The Federal Energy Regulatory Commission should require transmission providers to be ready to “pivot” if electric transmission costs spiral upward or if the cost-benefit analysis of a line changes significantly, said Christina Hayes, executive director of Americans for a Clean Energy Grid (ACEG).
“It was important to us to have a proposal that struck a good balance,” allowing clean energy investments to move forward expeditiously while “catching outliers” where project costs rise out of control, Hayes said.
ACEG joined with the Large Public Power Council, the Clean Energy Buyers Association, and the National Association of State Utility Consumer Advocates to submit a proposal for cost management protocols in its final rulemaking on regional transmission planning and cost allocation.
FERC proposed in April 2022 a sweeping rule to overhaul regional transmission planning, seeking to require such planning to consider at least 20-year impacts, including the changing power-and-demand mix and extreme weather events.
Power grid investments may reach $2.4 trillion by 2050 to connect more renewable energy, meet rising power demand, and keep the lights on during intensifying storms, heat waves, and cold snaps.
But the groups said Wednesday there’s a risk of cost escalation from the time a project is approved in a regional transmission plan, given the time it takes to obtain permits and as it confronts supply chain or inflationary pressures.
Cost concerns have also worried Commissioner Mark Christie (R), a potential swing-vote on the three-member commission controlled by Democrats.
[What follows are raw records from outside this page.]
-- ==== Sys2Proof/Machine/Views.lean ====
section
/-! DEFINITION. Registers as they read: the stored words with the fields that are views of the state, the fields a host
write changes, and the frame snapshot (15_register_map, R33, R440, R441). -/

namespace Sys2Proof.Machine

/-! ### How the host writes a register (Table 15.2) -/

/-- The RW fields of a register. -/
def rwMask (a : Nat) : Word :=
  match a with
  | 0x04 => 0xFFF0 | 0x05 => 0x3000 | 0x06 => 0x0001 | 0x08 => 0xFFFE | 0x09 => 0xFFF0 | 0x0C => 0xFFFF
  | 0x11 => 0x06FF | 0x12 => 0x7FFF | 0x14 => 0xFC1F | 0x16 => 0x1C00 | 0x19 => 0xFFFF | 0x1B => 0xFF80
  | 0x1D => 0xFFFF | 0x1E => 0xFFFF | 0x1F => 0xFFFB | 0x20 => 0xC000 | 0x22 => 0x0001 | 0x23 => 0x0300
  | 0x24 => 0xFC00 | 0x26 => 0xF000 | 0x28 => 0x381F | 0x2D => 0x00FF | 0x2F => 0x4FFF | 0x30 => 0xFFF0
  | 0x33 => 0xFF00 | 0x34 => 0x3F9F | 0x38 => 0x8000 | 0x3B => 0x0FFF | 0x3C => 0x008F | 0x3D => 0xFFFF
  | 0x3E => 0xFFFF | 0x40 => 0x0F00 | 0x43 => 0x7F80 | 0x45 => 0xFFFF | 0x47 => 0xFFC0 | 0x48 => 0xFFFF
  | 0x4A => 0xE0FF | 0x4C => 0x07FF | 0x4D => 0x07FF | 0x4E => 0x07FF | 0x4F => 0x07FF
  | _ => 0

/-- The W1C fields of a register. -/
def w1cMask (a : Nat) : Word :=
  match a with
  | 0x03 => 0xFFF0 | 0x0F => 0xFC00 | 0x13 => 0x2400 | 0x15 => 0x0020 | 0x17 => 0x3000 | 0x1C => 0x3000
  | 0x22 => 0x4000 | 0x23 => 0x0C00 | 0x25 => 0x2000 | 0x27 => 0xFF00 | 0x29 => 0x1000 | 0x35 => 0x7800
  | 0x39 => 0x6000 | 0x3A => 0x8000 | 0x3F => 0xF800 | 0x41 => 0x6000 | 0x44 => 0x1C00 | 0x46 => 0xFFC0
  | 0x4B => 0x3F00
  | _ => 0

/-- The plain part of a host write: RW fields take the value, W1C fields with a 1 written clear, everything else stays
(R9, R11). -/
def State.plainWrite (s : State) (r : RegId) (v : Word) : State :=
  let rw := rwMask r.val
  let old := s.reg r
  s.setReg r (((old &&& ~~~rw) ||| (v &&& rw)) &&& ~~~(v &&& w1cMask r.val))

/-! ### Views -/

/-- A number of one bit placed at bit `b`. -/
def bitAt (b : Nat) (v : Bool) : Nat := v.toNat * 2 ^ b

/-- `SCHED_STAT.STATE` (Table 6.13). -/
def SchedState.code : SchedState → Nat
  | .stopped => 0 | .load => 1 | .running => 2 | .copy => 3

/-- The physical cell that `SCHED_CTL.MAPPHY` shows; free for the spare while there is none (Table 6.12). -/
def State.mapPhy (s : State) : Nat :=
  let k := s.fld Reg.SCHED_CTL 10 3
  if k = 7 then match s.cald.spareShown with
    | some p => p.val
    | none => bits (Config.freeWord s.freeCtr) 0 3
  else (s.cald.mapShown.toList.getD k 0).val

/-- The background round measures a group in block mode (`CAL_STAT.NOSTANDIN`, R377). -/
def State.noStandIn (s : State) : Bool := match s.cal.round with
  | some r => r.block && !r.meas.isEmpty
  | none => false

/-- The octet of LANE_CAL_FAIL that `CAL_CMD.FSEL` selects (Table 12.6). -/
def State.fbits (s : State) : Nat := (s.cal.fail.toNat >>> (8 * min 20 (s.fld Reg.CAL_CMD 0 5))) % 256

/-- `LIFECYCLE.STATE` (Table 13.8). -/
def Lifecycle.code : Lifecycle → Nat
  | .opened => 0 | .develop => 1 | .secured => 2 | .returned => 3

/-- The fuses of the four slots as four bits. -/
def fuseBits (f : Nat → Bool) : Nat := (List.range 4).foldl (fun n k => n + bitAt k (f k)) 0

/-- The KEYSET fuse (R400, Table 13.3). -/
def State.keyset (s : State) : Bool := fuseBlown (s.sec.shadow.get 3) 3

/-- LIFECYCLE as it reads (Table 13.8). -/
def State.lifeWord (s : State) : Nat :=
  s.sec.life.code * 2 ^ 14 + bitAt 13 s.keyset + fuseBits s.enrolled * 256 + fuseBits s.production * 16 +
    fuseBits s.revoked

/-- Items the read side sees (Table 9.11). -/
def State.depth (s : State) : Nat := if s.queue.stopped then 0 else s.queue.seen

/-- The fields of RESERVE_MAP for the selected reserve lane (Table 3.11). -/
def State.reserveView (s : State) : Nat :=
  match s.reserve.toList.getD (s.fld Reg.RESERVE_MAP 14 2) .idle with
  | .idle => 0x00FF
  | .fault p => 0x1000 + p
  | .cal p => 0x2000 + p

/-- The fields of a register that are views of the state: their mask and their value. -/
def State.viewPart (s : State) (a : Nat) : Nat × Nat :=
  match a with
  | 0x02 => (0xFC08, s.pwr.cause * 2 ^ 13 + s.pwr.pstate.code * 2 ^ 10 + bitAt 3 s.pwr.ready)
  | 0x06 => (0xFFFF, s.voteWord.toNat)
  | 0x0A => (0xFFFF, s.aon.time.toNat / 65536)
  | 0x0B => (0xFFFF, s.aon.time.toNat % 65536)
  | 0x13 => (0x1000, bitAt 12 (s.aon.slow = .xtal))
  | 0x15 => (0x0010, bitAt 4 (decide (s.fld Reg.PMU_STAT 11 5 < s.fld Reg.PMU_STAT 6 5)))
  | 0x16 => (0x0380, s.mapPhy * 128)
  | 0x17 => (0xC000, s.sched.state.code * 2 ^ 14)
  | 0x20 => (0x3FFF, s.reserveView)
  | 0x23 =>
    (0xF03F, bitAt 15 s.filt.shown.cur + bitAt 14 s.filt.shown.fading + bitAt 13 s.filt.shown.pend.isSome +
      bitAt 12 (s.filt.shown.pend = some true) + s.filt.shown.pos % 64)
  | 0x25 => (0xC000, bitAt 15 s.seq.run + bitAt 14 (s.seq.phase = .waiting))
  | 0x27 => (0x000F, (List.range 4).foldl (fun n k => n + bitAt k (s.dets.toList.getD k Det.reset).busy) 0)
  | 0x29 => (0x88FF, bitAt 15 s.calBusy + bitAt 11 s.noStandIn + s.fbits)
  | 0x35 => (0x87FF, bitAt 15 s.queueEmpty + bitAt 10 s.queue.gap.isSome + s.queue.word * 128 + s.depth)
  | 0x39 => (0x8FFF, bitAt 15 s.ring.mark.isSome + s.ring.markIdx.toNat)
  | 0x3A => (0x6FFF, bitAt 14 s.ring.wrapped + bitAt 13 (decide (s.ring.u = 4096)) + s.ring.wr.toNat)
  | 0x3B => (0xFFFF, s.ring.rd.toNat)
  | 0x41 => (0x8000, bitAt 15 s.nvmBusy)
  | 0x42 => (0xFFFF, s.lifeWord)
  | 0x43 => (0x8000, bitAt 15 (s.sec.asked || s.sec.trans = .develop || s.sec.trans = .secured))
  | 0x44 =>
    (0xE21F, s.dstate * 2 ^ 14 + bitAt 13 s.sec.nonce.isSome + bitAt 9 s.sec.holdoff + s.sec.resp.length)
  | 0x46 => (0xFFFF, s.faultStat.toNat)
  | 0x4B => (0xC000, bitAt 15 s.aon.hsel + bitAt 14 s.aon.hsdo)
  | _ => (0, 0)

/-- A register as it reads, without the side effects of a read; RPT_DATA, WIN_DATA and AUTH_CHAL read 0 here (R441). -/
def State.viewReg (s : State) (r : RegId) : Word :=
  match r.val with
  | 0x36 => 0
  | 0x3E => 0
  | 0x45 => 0
  | a =>
    let p := s.viewPart a
    (s.reg r &&& ~~~(word p.1)) ||| (word p.2 &&& word p.1)

/-- The frame snapshot: every register 0x00 to 0x4F and every table as they stand on this edge (R33, R440). -/
def State.snapNow (s : State) : Snap :=
  { regs := Vector.ofFn s.viewReg, tables := s.tables, time := s.aon.time }

end Sys2Proof.Machine
end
Unexpected cost increases have hampered offshore wind and advanced nuclear projects in recent months.
The proposal calls for FERC to require transmission providers to propose protocols providing for cost management, including reconsideration of a project’s approval in a regional plan when cost and benefit projections deviate substantially.
Grid planners should be required to submit periodic reports that show projects that exceed a threshold percentage—the groups suggest 25%—in terms of increases in costs or decreases in the benefit-cost ratio.
“This is a way for us to continue to have some touch points along the way to ensure that the cost-benefit ratio is still in consumers’ favor,” said Karen Onaran, president and CEO of the Electricity Consumers Resource Council, which represents large industrial consumers of electricity.
“There really is very little we can do once that project goes into construction,” Onaran said.
The groups said FERC has legal authority to pursue such a proposal and the record in the rulemaking docket—built over nearly two years—to support it.
“It still gives the opportunity for the project to continue,” said John Di Stasio, president of the Large Public Power Council, whose 27 public power systems provide electricity to 30 million consumers nationwide. “But there’s at least some oversight, and you have to have some triggers to understand what should get further review.”